The cockpit crew, the horse attendants on-board and even the horses themselves, had started expressing their frustration as the flight was eventually delayed. Fearing that the horses would have little left to eat and the crew duty hours would also exceed, the flight took off for Sharjah without offloading the cargo for Dammam.

Though Bala and Majid knew what to expect, they were in for some rude surprise. Normally, on a freighter, if the electronic system is down, units may be pushed and moved using manpower. However this is not possible on a Boeing 777. The floor is so resistant to manual pushing that it is hardly possible to move the cargo with the barren hands.
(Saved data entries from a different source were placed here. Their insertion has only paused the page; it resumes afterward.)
-- ==== Sys2Proof/Machine/Ce.lean ====
section
/-!
DEFINITION. The copy engine: linear, guarded, tensor and multicast copies, its state word, and the hardware steps that give an
operation a channel and move its units (R315-R332).
-/
namespace Sys2Proof.Machine

-- Issue (R324-R328) -----------------------------------------------------------------------------------------------------

/-- Operations queued or running in a CU's copy engine. -/
def Cu.ceCount (u : Cu) : Nat := u.ceq.length + u.chans.length

/-- A copy with nothing committed. -/
def CopyArgs.start (kind : Nat) (d a : DWord) (n : Nat) (g : DWord) (m : Word) : CopyArgs :=
  { kind := kind, dst := d, src := a, len := n, guard := g, hint := m, off := 0, segver := none, first := none, held := none,
    recD := none, recS := none }

/-- Issues a copy: it waits in place while the queue of 64 is full (R315). -/
def State.copyIssue (s : State) (c : CopyArgs) (f : BitVec 1) : State :=
  if 64 ≤ (s.cu s.myWg.cu).ceCount then s.waitHere
  else
    let o := { s.newOp (.copy c) (s.flagSel f) s.me.mask (clsCR ||| clsCW) (s.scopeOr .device) with st := .queued }
    s.emitWith o (fun t =>
      let u := t.cu o.cu
      t.setCu o.cu { u with ceq := u.ceq ++ [o.id] })

/-- Do the ranges of a copy overlap (R326)? -/
def overlaps (a d : DWord) (n : Nat) : Bool := decide (a.toNat < d.toNat + n) && decide (d.toNat < a.toNat + n)

/-- `CP` (R326). -/
def execCp (l a b : SReg) (f : BitVec 1) (s : State) : Host.Outcome State Fault Refusal :=
  issue (.cp l a b f) s (fun s =>
    let d := s.sreg a.toNat
    let x := s.sreg b.toNat
    let n := (s.sreg l.toNat).toNat
    if n = 0 then s.retire
    else if 2 ^ 36 ≤ n then s.take 0x48 2
    else if overlaps x d n then s.take 0x48 4
    else s.copyIssue (.start 0 d x n 0 s.hint) f)

/-- MODE of a guard word: 0 generate, 1 carry, 2 check (R325). -/
def gMode (g : DWord) : Nat := fld g 0 2
/-- SEG of a guard word. -/
def gSeg (g : DWord) : Bool := g.getLsbD 2
/-- VER of a guard word. -/
def gVer (g : DWord) : Nat := fld g 4 12

/-- `CP.G` (R326). -/
def execCpG (l a b : SReg) (f : BitVec 1) (s : State) : Host.Outcome State Fault Refusal :=
  issue (.cpG l a b f) s (fun s =>
    let d := s.sreg a.toNat
    let x := s.sreg b.toNat
    let n := (s.sreg l.toNat).toNat
    let g := s.sreg (l.toNat + 1)
    if n = 0 then s.retire
    else if 2 ^ 36 ≤ n then s.take 0x48 2
    else if g.getLsbD 3 ∨ fld g 16 48 ≠ 0 ∨ gMode g = 3 then s.take 0x48 1
    else if (gMode g = 0 ∧ (gVer g = 0 ∨ gSeg g)) ∨ (gSeg g ∧ gVer g ≠ 0) then s.take 0x48 5
    else if d.toNat % 128 ≠ 0 ∨ x.toNat % 128 ≠ 0 then s.take 0x48 3
    else if n % 128 ≠ 0 then s.take 0x48 2
    else if overlaps x d n then s.take 0x48 4
    else s.copyIssue (.start 1 d x n g s.hint) f)

/-- `CP.T` (R327). -/
def execCpT (a b : SReg) (f : BitVec 1) (s : State) : Host.Outcome State Fault Refusal :=
  issue (.cpT a b f) s (fun s =>
    let d := s.sreg a.toNat
    let x := s.sreg b.toNat
    if d.toNat % 64 ≠ 0 then s.takeAt 0x22 0 d 0 none
    else if x.toNat % 64 ≠ 0 then s.takeAt 0x22 0 x 0 none
    else s.copyIssue (.start 2 d x 0 0 s.hint) f)

/-- Ranks that a cluster target selects (R234). -/
def targetRanks (t : DWord) : List Nat := (List.range 16).filter (fun r => t.getLsbD (32 + r))

/-- `CP.MC` (R328). While its cluster is being stopped it waits to issue (R330). -/
def execCpMc (l a b : SReg) (f : BitVec 1) (s : State) : Host.Outcome State Fault Refusal :=
  issue (.cpMc l a b f) s (fun s =>
    let t := s.sreg a.toNat
    let x := s.sreg b.toNat
    let n := (s.sreg l.toNat).toNat
    let c := s.cluster s.myWg.cluster
    let d := fld t 0 21
    if n = 0 then s.retire
    else if n % 16 ≠ 0 ∨ 2 ^ 36 ≤ n then s.take 0x48 2
    else if d % 16 ≠ 0 ∨ x.toNat % 16 ≠ 0 then s.take 0x48 3
    else if fld t 21 11 ≠ 0 ∨ fld t 48 16 ≠ 0 ∨ (targetRanks t).isEmpty ∨
        (targetRanks t).any (fun r => decide (c.cw * c.ch ≤ r)) ∨ s.myWg.ssize < d + n then s.take 0x48 6
    else if c.place = .stopping then s.waitHere
    else s.copyIssue (.start 3 t x n 0 s.hint) f)

/-- `CP.STAT` (R329). -/
def execCpStat (i : BitVec 2) (d : SReg) (s : State) : Host.Outcome State Fault Refusal :=
  issue (.cpStat i d) s (fun s =>
    let u := s.cu s.myWg.cu
    let v := match i.toNat with
      | 0 => (List.range 4).foldl (fun n c => if Tbl.has u.chans c then n + 2 ^ c else n) 0 + u.ceCount * 16
      | 1 => (s.ops.filter (fun o => o.who == s.actor && o.fid == s.me.fid && (match o.kind with | .copy _ => true | _ => false))).length
      | _ => s.me.ceTag.toNat
    (s.setS d.toNat (BitVec.ofNat 64 v)).retire)

-- Records of a tensor copy (R327) ---------------------------------------------------------------------------------------

/-- What a CE access refuses (R316, R332). (Log 71 DEDUCED.) -/
def refuseCe : Refuse := fun l t => if isPeer l then some (0x4A, 1) else if isMmio l t then some (0x4A, 2) else none

/-- Element size of a format of the copy role. -/
def copySize (fmt : Nat) : Nat := match fmt with | 0 => 4 | 1 => 2 | _ => 1

/-- The four dimensions; a third or fourth of 0 reads as 1. -/
def ShapeRec.dims (r : ShapeRec) : List Nat := [r.dim0, r.dim1, Nat.max r.dim2 1, Nat.max r.dim3 1]

/-- Elements of a record. -/
def ShapeRec.count (r : ShapeRec) : Nat := r.dims.foldl (· * ·) 1

/-- Is a field that the copy role wants zero set: MODE, SCALEBASE, a reserved bit or a reserved CACHE code? AHEAD is ignored. -/
def copyRsv (bs : List Byte) (r : ShapeRec) : Bool :=
  let w := leNat ((bs.drop 0x30).take 4)
  let c := leNat ((bs.drop 0x40).take 8)
  r.mode || r.scalebase != 0 || bitsN w 6 2 != 0 || bitsN w 20 12 != 0 || c / 128 != 0 || (bs.drop 0x48).any (· != 0) ||
  decide (5 ≤ r.cache)

/-- The reason by which a record fails in the copy role, for itself. -/
def copyRole (bs : List Byte) (r : ShapeRec) (dest : Bool) : Option Nat :=
  let sz := copySize r.fmt
  if copyRsv bs r then some 1
  else if !(decide (r.fmt ≤ 3) || r.fmt == 8) then some 2
  else if r.base.toNat % sz ≠ 0 ∨ r.stride1 % sz ≠ 0 ∨ r.stride2 % sz ≠ 0 ∨ r.stride3 % sz ≠ 0 then some 3
  else if r.dim0 = 0 ∨ r.dim1 = 0 ∨ 2 ^ 36 ≤ r.count * sz then some 4
  else if dest ∧ ((1 < r.dim1 ∧ r.stride1 < r.dim0 * sz) ∨ (1 < r.dim2 ∧ r.stride2 < r.dim1 * r.stride1) ∨
      (1 < r.dim3 ∧ r.stride3 < Nat.max r.dim2 1 * r.stride2)) then some 5
  else none

/-- The reason and side by which the two records of a tensor copy fail. -/
def copyPair (bd : List Byte) (d : ShapeRec) (bs : List Byte) (x : ShapeRec) : Option Nat :=
  match copyRole bd d true, copyRole bs x false with
  | some r, _ => some r
  | none, some r => some (r + 16)
  | none, none =>
    if d.dims ≠ x.dims then some 4
    else if (d.fmt = 8) ≠ (x.fmt = 8) then some 6
    else if d.guard ∧ d.version = 0 then some 7
    else none

/-- Address of element `n` in copy order. -/
def ShapeRec.elemAt (r : ShapeRec) (n : Nat) : DWord :=
  let c := Nat.max r.dim2 1
  r.base + BitVec.ofNat 64 ((n / (r.dim0 * r.dim1 * c)) * r.stride3 + (n / (r.dim0 * r.dim1) % c) * r.stride2 +
    (n / r.dim0 % r.dim1) * r.stride1 + (n % r.dim0) * copySize r.fmt)

-- Units (R326) ----------------------------------------------------------------------------------------------------------

/-- Unit `i` of a destination range: offset from its start and length. (Log 74 DESIGN CHOICE.) -/
def unitOf (d n i : Nat) : Nat × Nat :=
  let lo := Nat.max d ((d / 128 + i) * 128)
  let hi := Nat.min (d + n) ((d / 128 + i + 1) * 128)
  (lo - d, hi - lo)

/-- Units of a destination range. -/
def unitCount (d n : Nat) : Nat := if n = 0 then 0 else (d + n - 1) / 128 - d / 128 + 1

/-- Units of a copy. -/
def CopyArgs.units (c : CopyArgs) : Nat :=
  match c.kind with
  | 2 => (c.recD.map ShapeRec.count).getD 0
  | 3 => unitCount (fld c.dst 0 21) c.len
  | _ => unitCount c.dst.toNat c.len

/-- Is the copy a segment copy, whose first unit is written last (R323)? -/
def CopyArgs.seg (c : CopyArgs) : Bool := c.kind == 1 && gSeg c.guard

/-- The committed offset O (R317): a segment copy has committed nothing before its header. (Log 72 DEDUCED.) -/
def CopyArgs.committed (c : CopyArgs) : Nat := if c.seg then 0 else c.off

/-- Releases the channel or the queue entry of an operation. -/
def State.copyFree (s : State) (cu op : Nat) : State :=
  let u := s.cu cu
  s.setCu cu { u with chans := u.chans.filter (fun e => e.2 ≠ op), ceq := u.ceq.filter (· ≠ op) }

/-- Ends a copy with a fault: DETAIL[46:8] is O (R317). -/
def State.copyFail (s : State) (o : Op) (c : CopyArgs) (cause : BitVec 8) (detail : Nat) (addr tag : DWord) : State :=
  (s.copyFree o.cu o.id).failOp
    { o with sticky := if cause = 0x24 then o.sticky ||| flGUARD else o.sticky, tagWord := tag }
    cause (detail % 256 + c.committed % 2 ^ 39 * 256) addr 0 none

/-- COPY_START (R315): the operation at the head of the queue takes a free channel; a tensor copy reads and checks its
records (R327). (Log 74 DESIGN CHOICE.) -/
def execCopyStart (cu chan : Nat) (s : State) : Host.Outcome State Fault Refusal :=
  let u := s.cu cu
  match u.ceq with
  | [] => .next s
  | id :: rest =>
    if 4 ≤ chan ∨ Tbl.has u.chans chan then .next s
    else match s.op id with
      | none => .next (s.setCu cu { u with ceq := rest })
      | some o =>
        match o.kind with
        | .copy c =>
          let go := fun (t : State) (o1 : Op) =>
            let v := t.cu cu
            (t.setOp { o1 with st := .running }).setCu cu { v with ceq := rest, chans := Tbl.set v.chans chan id }
          if c.kind = 2 ∧ c.recD.isNone then
            match s.engRead o.who.wg cu o.ctx c.dst 192 refuseCe with
            | .wait => .next s
            | .fail s1 w k d a => .next (s1.copyFail (o.saw w) c k d a 0)
            | .ok s1 bd w1 =>
              match s1.engRead o.who.wg cu o.ctx c.src 192 refuseCe with
              | .wait => .next s
              | .fail s2 w k d a => .next (s2.copyFail (o.saw (Nat.max w1 w)) c k d a 0)
              | .ok s2 bs w2 =>
                let d := recOf c.dst bd
                let x := recOf c.src bs
                match copyPair bd d bs x with
                | some r => .next (s2.copyFail (o.saw (Nat.max w1 w2)) c 0x49 r 0 0)
                | none => .next (go s2 { (o.saw (Nat.max w1 w2)) with kind := .copy { c with recD := some d, recS := some x } })
          else .next (go s o)
        | _ => .next (s.setCu cu { u with ceq := rest })

/-- Ranges that a copy reads with checks, and ranges that it writes with tags: those must lie where tags are stored. -/
def CopyArgs.tagged (c : CopyArgs) : List (DWord × Nat) :=
  match c.kind with
  | 1 => (if gMode c.guard = 0 then [] else [(c.src, c.len)]) ++ (if gMode c.guard = 2 then [] else [(c.dst, c.len)])
  | 2 =>
    let rows := fun (r : Option ShapeRec) => match r with
      | some x => if x.guard then (List.range (x.count / x.dim0)).map (fun i => (x.elemAt (i * x.dim0), x.dim0 * copySize x.fmt)) else []
      | none => []
    rows c.recS ++ rows c.recD
  | _ => []

/-- The first address of those ranges that lies where no tag is stored (R319). (Log 71 DEDUCED.) -/
def State.copyTagless (s : State) (o : Op) (c : CopyArgs) : Option DWord :=
  c.tagged.findSome? (fun e => (pieces e.1.toNat e.2).findSome? (fun p =>
    let a := e.1 + BitVec.ofNat 64 p.1
    match s.accessOp o.who.wg o.cu o.ctx a .read with
    | .at l t => if hasTags l t then none else some a
    | _ => none))

/-- A unit read from the source, with its largest WVT; under a check, with its block's tag. -/
inductive UnitRead where
  | ok (s : State) (bs : List Byte) (wvt : Nat) (tag : DWord)
  | fail (s : State) (wvt : Nat) (cause : BitVec 8) (detail : Nat) (addr tag : DWord)
  | wait
deriving DecidableEq, Repr

/-- The guard tag of the block at a virtual address, if it lies in HBM. -/
def State.tagAt (s : State) (o : Op) (va : DWord) : DWord :=
  match s.accessOp o.who.wg o.cu o.ctx va .read with
  | .at (.mem pa) _ => s.guardTag pa
  | _ => 0

/-- Reads `n` bytes of the source for a copy, its block checked against version `v` if one is given (R321). -/
def State.copyRead (s : State) (o : Op) (va : DWord) (n : Nat) (v : Option Nat) : UnitRead :=
  match s.engRead o.who.wg o.cu o.ctx va n refuseCe with
  | .wait => .wait
  | .fail s1 w c d a => .fail s1 w c d a 0
  | .ok s1 bs w =>
    match v.bind (fun x => s1.guardSpan o.who.wg o.cu o.ctx va n x) with
    | some (r, a) => .fail s1 w 0x24 r a (s1.tagAt o a)
    | none => .ok s1 bs w (s1.tagAt o va)

/-- Bytes of the source from `va` that a copy holds already. -/
def CopyArgs.heldAt (c : CopyArgs) (va : DWord) : List Byte :=
  match c.held with
  | some (a, bs) => if a.toNat ≤ va.toNat then bs.drop (va.toNat - a.toNat) else []
  | none => []

/-- Reads `n` bytes of the source at `va`: those held from the units before, and the rest up to the end of its last aligned 8-byte
unit, but not beyond `lim`, so that no aligned unit is read in parts (R77). -/
def State.copyFetch (s : State) (o : Op) (c : CopyArgs) (va : DWord) (n lim : Nat) (v : Option Nat) : UnitRead :=
  let had := c.heldAt va
  let stop := Nat.max n (Nat.min lim (n + (8 - (va.toNat + n) % 8) % 8))
  if n ≤ had.length then .ok s had 0 (s.tagAt o va)
  else match s.copyRead o (va + BitVec.ofNat 64 had.length) (stop - had.length) v with
    | .ok s1 bs w tag => .ok s1 (had ++ bs) w tag
    | x => x

/-- Counts bytes written by the copy engine: every 128 of a CU are one event 0x0C (R376). (Log 126 DESIGN CHOICE.) -/
def State.countBytes (s : State) (o : Op) (n : Nat) : State :=
  let u := s.cu o.cu
  (s.setCu o.cu { u with ceFrac := (u.ceFrac + n) % 128 }).countEv o.cu 0x0C ((u.ceFrac + n) / 128) (some o.ctx)

/-- Writes a unit's bytes and advances; on a failure the operation stops with its fault. -/
def State.copyPut (s : State) (o : Op) (c c' : CopyArgs) (va : DWord) (bs : List Byte) (tw : TagW) (fl : Fl) (w : Nat) : State :=
  match s.engWriteVa o.who.wg o.cu o.ctx va bs (fun a => match tw with | .stamp v _ => .stamp v a | x => x) refuseCe with
  | .ok s1 g => (s1.countBytes o bs.length).setOp { (o.saw w) with kind := .copy c', gwct := Nat.max o.gwct g, sticky := o.sticky ||| fl }
  | .fail s1 k d a => s1.copyFail (o.saw w) c k d a 0

/-- The expected version of a guarded copy: under SEG the header's, from byte 4 of the checked first block (R323). -/
def State.copyVersion (s : State) (o : Op) (c : CopyArgs) : Nat :=
  if gSeg c.guard then
    match c.segver with
    | some v => v
    | none => (match s.engRead o.who.wg o.cu o.ctx (c.src + 4) 2 refuseCe with | .ok _ bs _ => leNat bs % 4096 | _ => 0)
  else gVer c.guard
Bala and Majid finally decided to fold up the sleeves, call up as many helpers as possible and began the tedious task to at least get the horses out of the aircraft. Each horse was reacting differently to the physical efforts of my colleagues. The weight and the tap dancing of the horses was also not helping the cause.

As they all say: experience counts. Lashing straps were tied to the containers and then began the Hercules task as Bala and Majid along with their entourage of helpers started to drive the containers out, hoping for some unexpected help from Iron Man or the Incredible Hulk.

After hours of physical efforts, the team finally managed to get the horses out, safe and sound and breathed a sigh of relief, appreciating each other’s extraordinary contribution. Thereafter, the aircraft was attended by Sharjah’s Lufthansa Technik team who began their work to bring back the electronic system.

As the horses were being delivered to the royal customer, I began to wonder, what would it take to get all passengers with their respective seats out from a passenger flight?